##### DATASET RECORDS
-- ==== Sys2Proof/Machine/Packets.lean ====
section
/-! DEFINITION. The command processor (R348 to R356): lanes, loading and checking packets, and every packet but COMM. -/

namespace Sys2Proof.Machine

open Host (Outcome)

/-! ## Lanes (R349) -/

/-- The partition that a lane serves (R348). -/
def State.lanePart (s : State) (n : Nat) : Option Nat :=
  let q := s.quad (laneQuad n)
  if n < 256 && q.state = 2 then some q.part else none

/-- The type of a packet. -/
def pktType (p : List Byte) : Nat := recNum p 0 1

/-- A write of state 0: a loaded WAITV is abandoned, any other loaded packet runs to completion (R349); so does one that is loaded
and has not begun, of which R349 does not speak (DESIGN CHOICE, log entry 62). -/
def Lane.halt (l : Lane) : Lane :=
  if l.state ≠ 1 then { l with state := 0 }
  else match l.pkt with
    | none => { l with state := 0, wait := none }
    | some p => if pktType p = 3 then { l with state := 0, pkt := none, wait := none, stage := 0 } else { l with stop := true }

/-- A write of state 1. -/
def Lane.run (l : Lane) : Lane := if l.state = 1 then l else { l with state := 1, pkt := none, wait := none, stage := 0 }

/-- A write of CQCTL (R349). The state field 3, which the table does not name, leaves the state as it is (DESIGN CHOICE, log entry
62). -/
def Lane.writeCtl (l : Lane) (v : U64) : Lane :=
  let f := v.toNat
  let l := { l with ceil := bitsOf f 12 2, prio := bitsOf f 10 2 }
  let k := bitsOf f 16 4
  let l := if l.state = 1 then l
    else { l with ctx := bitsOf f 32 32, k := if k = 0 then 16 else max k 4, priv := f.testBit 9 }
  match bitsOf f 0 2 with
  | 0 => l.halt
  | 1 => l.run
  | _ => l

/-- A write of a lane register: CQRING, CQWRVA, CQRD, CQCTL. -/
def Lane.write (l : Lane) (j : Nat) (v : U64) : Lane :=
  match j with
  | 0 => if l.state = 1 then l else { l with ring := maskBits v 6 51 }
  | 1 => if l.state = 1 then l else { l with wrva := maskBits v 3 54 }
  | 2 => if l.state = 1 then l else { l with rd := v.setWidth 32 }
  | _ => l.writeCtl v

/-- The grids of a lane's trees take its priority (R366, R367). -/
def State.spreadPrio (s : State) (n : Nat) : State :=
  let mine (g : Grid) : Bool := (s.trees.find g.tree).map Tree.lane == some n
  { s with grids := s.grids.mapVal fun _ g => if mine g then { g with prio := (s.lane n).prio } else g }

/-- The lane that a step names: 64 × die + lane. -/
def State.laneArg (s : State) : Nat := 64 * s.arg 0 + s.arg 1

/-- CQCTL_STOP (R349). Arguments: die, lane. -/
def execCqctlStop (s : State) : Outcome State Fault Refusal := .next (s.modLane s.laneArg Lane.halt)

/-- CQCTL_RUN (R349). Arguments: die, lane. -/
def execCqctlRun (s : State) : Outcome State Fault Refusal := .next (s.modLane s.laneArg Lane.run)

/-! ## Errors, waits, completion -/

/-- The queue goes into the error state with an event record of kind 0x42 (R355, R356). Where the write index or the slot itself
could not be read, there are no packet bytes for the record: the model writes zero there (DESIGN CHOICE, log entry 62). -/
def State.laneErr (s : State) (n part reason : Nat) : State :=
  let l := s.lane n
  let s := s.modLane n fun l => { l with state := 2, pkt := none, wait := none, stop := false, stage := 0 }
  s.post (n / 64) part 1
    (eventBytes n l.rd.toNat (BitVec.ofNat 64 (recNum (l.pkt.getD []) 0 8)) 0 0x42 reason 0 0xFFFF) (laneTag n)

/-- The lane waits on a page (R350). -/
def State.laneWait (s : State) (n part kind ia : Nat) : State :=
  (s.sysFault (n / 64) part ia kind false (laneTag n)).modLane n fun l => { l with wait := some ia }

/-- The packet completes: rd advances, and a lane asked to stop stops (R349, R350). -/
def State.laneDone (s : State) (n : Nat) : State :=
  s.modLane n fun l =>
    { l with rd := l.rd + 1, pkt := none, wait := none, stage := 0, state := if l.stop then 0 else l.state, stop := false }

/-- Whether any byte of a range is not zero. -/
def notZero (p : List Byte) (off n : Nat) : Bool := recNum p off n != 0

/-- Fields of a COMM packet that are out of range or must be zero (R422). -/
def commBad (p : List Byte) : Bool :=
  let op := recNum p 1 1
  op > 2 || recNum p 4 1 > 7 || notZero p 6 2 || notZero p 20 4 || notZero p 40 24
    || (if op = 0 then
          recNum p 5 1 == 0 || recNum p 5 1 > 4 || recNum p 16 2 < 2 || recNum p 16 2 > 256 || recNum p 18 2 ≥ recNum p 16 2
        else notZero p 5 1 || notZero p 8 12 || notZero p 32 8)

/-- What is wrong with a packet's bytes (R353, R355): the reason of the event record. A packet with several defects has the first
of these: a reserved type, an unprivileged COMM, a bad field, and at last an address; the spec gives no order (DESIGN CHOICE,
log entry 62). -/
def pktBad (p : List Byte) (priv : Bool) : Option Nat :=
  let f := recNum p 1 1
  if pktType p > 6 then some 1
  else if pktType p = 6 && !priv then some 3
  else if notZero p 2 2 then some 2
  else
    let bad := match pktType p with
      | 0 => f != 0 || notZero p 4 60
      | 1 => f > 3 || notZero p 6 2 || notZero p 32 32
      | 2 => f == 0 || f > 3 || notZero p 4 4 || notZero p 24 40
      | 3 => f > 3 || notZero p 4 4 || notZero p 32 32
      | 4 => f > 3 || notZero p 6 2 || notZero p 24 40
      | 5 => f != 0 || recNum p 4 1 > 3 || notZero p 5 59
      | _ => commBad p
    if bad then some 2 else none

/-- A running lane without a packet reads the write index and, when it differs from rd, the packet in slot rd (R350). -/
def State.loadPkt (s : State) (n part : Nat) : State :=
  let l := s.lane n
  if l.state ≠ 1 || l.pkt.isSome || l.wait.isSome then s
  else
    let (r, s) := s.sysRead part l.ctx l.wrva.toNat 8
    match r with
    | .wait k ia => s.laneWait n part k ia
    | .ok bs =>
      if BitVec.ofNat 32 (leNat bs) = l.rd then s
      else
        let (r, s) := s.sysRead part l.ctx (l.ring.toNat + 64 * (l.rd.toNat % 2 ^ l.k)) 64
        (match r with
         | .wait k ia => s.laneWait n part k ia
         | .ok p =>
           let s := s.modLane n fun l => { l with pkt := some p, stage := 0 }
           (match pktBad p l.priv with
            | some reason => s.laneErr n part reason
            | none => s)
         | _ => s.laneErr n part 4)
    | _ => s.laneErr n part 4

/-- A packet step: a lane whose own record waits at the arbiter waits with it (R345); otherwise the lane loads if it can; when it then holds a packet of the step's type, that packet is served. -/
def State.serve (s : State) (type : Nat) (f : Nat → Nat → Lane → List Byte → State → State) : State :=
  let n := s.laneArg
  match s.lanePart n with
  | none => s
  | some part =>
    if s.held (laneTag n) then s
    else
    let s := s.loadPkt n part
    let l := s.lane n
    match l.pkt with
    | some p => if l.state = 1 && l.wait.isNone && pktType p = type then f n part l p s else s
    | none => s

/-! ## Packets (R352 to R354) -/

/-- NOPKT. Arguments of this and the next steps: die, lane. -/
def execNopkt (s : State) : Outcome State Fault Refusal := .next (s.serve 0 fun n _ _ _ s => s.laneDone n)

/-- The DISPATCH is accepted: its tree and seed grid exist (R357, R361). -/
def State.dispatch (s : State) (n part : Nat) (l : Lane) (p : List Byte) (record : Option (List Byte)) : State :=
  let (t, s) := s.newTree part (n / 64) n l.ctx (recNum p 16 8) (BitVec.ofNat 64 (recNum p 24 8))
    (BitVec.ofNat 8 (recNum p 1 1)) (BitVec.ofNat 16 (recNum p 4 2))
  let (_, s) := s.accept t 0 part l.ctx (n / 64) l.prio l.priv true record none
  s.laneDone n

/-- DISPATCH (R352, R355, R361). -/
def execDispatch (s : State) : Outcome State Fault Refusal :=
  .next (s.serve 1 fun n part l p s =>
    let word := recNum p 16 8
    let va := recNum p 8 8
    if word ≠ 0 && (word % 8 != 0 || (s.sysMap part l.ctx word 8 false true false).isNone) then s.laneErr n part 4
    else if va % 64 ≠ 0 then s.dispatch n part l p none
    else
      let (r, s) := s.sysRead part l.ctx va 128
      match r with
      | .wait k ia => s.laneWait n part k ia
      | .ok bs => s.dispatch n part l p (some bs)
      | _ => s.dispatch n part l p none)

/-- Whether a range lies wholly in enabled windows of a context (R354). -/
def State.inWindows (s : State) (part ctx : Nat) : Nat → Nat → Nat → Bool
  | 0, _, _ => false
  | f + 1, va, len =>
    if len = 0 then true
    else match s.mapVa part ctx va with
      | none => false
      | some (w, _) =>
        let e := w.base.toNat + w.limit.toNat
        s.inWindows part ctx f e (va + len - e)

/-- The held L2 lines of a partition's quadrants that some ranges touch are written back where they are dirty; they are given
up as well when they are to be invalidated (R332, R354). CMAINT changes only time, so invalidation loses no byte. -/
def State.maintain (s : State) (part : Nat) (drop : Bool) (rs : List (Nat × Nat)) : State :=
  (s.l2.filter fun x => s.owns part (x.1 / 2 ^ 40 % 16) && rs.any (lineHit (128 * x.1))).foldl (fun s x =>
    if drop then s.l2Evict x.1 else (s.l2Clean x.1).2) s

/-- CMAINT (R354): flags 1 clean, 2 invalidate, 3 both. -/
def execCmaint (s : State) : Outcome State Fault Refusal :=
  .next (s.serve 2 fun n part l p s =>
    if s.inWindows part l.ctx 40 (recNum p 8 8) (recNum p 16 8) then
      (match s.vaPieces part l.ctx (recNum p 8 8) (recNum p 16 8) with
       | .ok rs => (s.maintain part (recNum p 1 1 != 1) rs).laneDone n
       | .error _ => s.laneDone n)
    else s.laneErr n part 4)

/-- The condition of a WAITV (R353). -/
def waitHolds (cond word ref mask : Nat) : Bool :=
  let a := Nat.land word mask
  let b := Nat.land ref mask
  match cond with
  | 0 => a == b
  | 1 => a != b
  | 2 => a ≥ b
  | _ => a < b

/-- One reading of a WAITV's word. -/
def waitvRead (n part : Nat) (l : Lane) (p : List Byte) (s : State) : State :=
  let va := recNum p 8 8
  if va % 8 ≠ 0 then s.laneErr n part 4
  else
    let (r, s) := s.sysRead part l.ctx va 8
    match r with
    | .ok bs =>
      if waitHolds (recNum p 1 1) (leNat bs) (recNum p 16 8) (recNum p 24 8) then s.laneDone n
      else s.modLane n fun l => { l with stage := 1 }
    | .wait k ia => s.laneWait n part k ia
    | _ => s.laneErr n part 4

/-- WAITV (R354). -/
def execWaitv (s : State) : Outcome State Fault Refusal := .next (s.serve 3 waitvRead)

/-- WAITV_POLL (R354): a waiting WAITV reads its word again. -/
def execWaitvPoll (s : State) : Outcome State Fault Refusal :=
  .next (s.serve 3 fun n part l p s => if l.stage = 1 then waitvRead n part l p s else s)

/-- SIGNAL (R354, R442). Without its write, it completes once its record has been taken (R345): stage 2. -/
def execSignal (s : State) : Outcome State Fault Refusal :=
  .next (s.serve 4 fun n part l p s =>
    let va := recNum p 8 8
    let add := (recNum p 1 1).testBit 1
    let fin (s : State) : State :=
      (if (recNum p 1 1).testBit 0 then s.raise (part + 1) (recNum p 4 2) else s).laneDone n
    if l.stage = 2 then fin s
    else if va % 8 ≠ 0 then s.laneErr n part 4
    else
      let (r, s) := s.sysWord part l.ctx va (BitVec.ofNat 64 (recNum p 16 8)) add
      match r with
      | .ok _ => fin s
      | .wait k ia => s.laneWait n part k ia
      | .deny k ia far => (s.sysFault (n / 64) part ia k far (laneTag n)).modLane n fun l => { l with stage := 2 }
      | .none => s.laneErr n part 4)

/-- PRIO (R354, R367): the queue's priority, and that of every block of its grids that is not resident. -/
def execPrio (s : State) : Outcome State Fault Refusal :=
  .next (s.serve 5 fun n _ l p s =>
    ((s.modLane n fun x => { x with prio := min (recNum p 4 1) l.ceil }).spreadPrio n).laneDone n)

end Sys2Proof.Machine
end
##########
##### DATASET RECORDS
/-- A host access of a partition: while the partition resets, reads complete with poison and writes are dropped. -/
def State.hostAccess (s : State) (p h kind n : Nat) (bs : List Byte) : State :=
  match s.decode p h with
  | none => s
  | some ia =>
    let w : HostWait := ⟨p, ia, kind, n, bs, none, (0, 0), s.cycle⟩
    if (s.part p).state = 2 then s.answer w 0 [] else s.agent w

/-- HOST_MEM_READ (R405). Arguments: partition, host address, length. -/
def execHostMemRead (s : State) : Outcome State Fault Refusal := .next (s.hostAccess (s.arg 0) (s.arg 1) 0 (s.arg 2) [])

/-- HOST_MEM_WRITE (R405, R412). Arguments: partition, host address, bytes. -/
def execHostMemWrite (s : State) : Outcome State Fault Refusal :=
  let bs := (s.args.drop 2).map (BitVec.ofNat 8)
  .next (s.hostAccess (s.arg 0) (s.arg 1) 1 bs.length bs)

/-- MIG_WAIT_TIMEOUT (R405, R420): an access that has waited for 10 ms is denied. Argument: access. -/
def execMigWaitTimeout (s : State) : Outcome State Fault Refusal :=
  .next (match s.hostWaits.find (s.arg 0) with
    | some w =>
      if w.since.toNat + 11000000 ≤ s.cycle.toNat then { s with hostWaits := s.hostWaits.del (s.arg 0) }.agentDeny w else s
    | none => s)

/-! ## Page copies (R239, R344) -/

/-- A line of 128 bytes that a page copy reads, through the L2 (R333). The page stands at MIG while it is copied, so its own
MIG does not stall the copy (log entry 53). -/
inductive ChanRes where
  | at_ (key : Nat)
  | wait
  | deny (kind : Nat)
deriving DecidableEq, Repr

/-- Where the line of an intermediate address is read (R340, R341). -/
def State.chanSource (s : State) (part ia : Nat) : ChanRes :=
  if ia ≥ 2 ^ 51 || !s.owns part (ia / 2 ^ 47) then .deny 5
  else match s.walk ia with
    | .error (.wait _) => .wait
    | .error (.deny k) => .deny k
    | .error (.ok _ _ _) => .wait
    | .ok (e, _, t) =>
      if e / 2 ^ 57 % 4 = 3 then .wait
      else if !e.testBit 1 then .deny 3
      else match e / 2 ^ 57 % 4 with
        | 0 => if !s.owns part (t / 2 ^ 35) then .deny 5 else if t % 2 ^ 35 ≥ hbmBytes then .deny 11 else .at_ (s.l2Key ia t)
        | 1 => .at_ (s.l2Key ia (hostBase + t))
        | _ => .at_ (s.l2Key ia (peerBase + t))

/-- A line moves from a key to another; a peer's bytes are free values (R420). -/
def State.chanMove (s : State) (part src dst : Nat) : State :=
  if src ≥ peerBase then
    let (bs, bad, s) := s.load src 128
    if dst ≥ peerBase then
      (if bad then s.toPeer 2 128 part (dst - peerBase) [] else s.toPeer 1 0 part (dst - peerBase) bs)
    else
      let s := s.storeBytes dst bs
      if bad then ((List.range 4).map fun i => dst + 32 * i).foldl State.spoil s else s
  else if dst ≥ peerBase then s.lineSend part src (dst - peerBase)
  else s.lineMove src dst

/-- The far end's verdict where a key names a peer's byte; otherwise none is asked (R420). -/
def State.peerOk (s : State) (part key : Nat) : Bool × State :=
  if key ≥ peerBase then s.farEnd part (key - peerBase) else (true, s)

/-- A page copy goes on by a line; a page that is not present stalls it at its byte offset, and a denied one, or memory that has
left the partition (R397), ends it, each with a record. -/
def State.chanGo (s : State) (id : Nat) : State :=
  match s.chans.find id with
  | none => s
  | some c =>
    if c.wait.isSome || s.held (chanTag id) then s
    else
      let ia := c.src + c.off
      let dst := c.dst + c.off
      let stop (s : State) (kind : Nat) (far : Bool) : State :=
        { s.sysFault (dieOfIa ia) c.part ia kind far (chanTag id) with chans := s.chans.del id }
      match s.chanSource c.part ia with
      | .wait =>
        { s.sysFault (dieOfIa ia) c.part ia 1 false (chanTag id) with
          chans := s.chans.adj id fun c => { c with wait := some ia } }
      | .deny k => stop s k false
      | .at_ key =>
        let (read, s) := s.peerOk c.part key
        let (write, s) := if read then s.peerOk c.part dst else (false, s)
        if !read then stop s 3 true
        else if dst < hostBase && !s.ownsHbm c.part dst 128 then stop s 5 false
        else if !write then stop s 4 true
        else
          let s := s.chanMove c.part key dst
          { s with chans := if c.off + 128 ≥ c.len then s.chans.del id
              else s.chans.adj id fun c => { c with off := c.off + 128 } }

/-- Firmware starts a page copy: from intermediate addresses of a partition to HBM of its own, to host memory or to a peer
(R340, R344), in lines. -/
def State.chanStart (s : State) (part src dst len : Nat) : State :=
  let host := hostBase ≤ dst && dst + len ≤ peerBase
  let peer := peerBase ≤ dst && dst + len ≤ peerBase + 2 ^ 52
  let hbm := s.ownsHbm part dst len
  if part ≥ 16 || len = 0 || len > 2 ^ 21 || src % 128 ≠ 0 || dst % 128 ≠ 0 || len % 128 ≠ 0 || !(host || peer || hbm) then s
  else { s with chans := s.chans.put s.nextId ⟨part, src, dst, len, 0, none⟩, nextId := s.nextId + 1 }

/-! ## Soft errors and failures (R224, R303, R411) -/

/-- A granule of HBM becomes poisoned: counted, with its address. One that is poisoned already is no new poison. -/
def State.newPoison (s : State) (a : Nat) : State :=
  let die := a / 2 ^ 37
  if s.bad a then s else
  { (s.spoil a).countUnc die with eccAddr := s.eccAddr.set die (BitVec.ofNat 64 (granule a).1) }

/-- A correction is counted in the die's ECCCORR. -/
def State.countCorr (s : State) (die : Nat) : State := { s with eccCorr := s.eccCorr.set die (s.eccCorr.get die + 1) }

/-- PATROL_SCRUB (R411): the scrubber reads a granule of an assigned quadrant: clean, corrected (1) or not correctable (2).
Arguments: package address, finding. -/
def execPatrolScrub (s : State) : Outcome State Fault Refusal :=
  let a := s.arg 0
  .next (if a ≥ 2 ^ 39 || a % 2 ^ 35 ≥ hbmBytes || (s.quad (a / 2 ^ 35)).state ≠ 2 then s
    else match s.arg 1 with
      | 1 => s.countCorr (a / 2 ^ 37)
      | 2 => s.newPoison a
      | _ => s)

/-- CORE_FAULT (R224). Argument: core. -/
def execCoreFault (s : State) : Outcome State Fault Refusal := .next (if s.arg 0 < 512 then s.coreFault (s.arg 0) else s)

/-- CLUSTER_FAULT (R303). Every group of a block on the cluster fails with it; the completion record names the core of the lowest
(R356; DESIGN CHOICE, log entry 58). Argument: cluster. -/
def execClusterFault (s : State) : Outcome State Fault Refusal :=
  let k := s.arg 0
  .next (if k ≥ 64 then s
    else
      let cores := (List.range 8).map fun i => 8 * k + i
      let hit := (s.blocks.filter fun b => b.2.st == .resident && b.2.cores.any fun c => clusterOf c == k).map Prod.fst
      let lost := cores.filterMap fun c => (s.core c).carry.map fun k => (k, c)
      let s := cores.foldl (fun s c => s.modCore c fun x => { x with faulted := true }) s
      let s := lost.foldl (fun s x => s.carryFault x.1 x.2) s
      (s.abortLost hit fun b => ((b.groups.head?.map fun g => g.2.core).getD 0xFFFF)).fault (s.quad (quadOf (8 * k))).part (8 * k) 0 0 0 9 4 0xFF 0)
##########
Would you print, exactly as written, every line above from the one holding "-- ==== Sys2Proof/Machine/Packets.lean" through the one holding "state 1. -/", with both included and no other lines?

• _EXPECTED ANSWER_
-- ==== Sys2Proof/Machine/Packets.lean ====
section
/-! DEFINITION. The command processor (R348 to R356): lanes, loading and checking packets, and every packet but COMM. -/

namespace Sys2Proof.Machine

open Host (Outcome)

/-! ## Lanes (R349) -/

/-- The partition that a lane serves (R348). -/
def State.lanePart (s : State) (n : Nat) : Option Nat :=
  let q := s.quad (laneQuad n)
  if n < 256 && q.state = 2 then some q.part else none

/-- The type of a packet. -/
def pktType (p : List Byte) : Nat := recNum p 0 1

/-- A write of state 0: a loaded WAITV is abandoned, any other loaded packet runs to completion (R349); so does one that is loaded
and has not begun, of which R349 does not speak (DESIGN CHOICE, log entry 62). -/
def Lane.halt (l : Lane) : Lane :=
  if l.state ≠ 1 then { l with state := 0 }
  else match l.pkt with
    | none => { l with state := 0, wait := none }
    | some p => if pktType p = 3 then { l with state := 0, pkt := none, wait := none, stage := 0 } else { l with stop := true }

/-- A write of state 1. -/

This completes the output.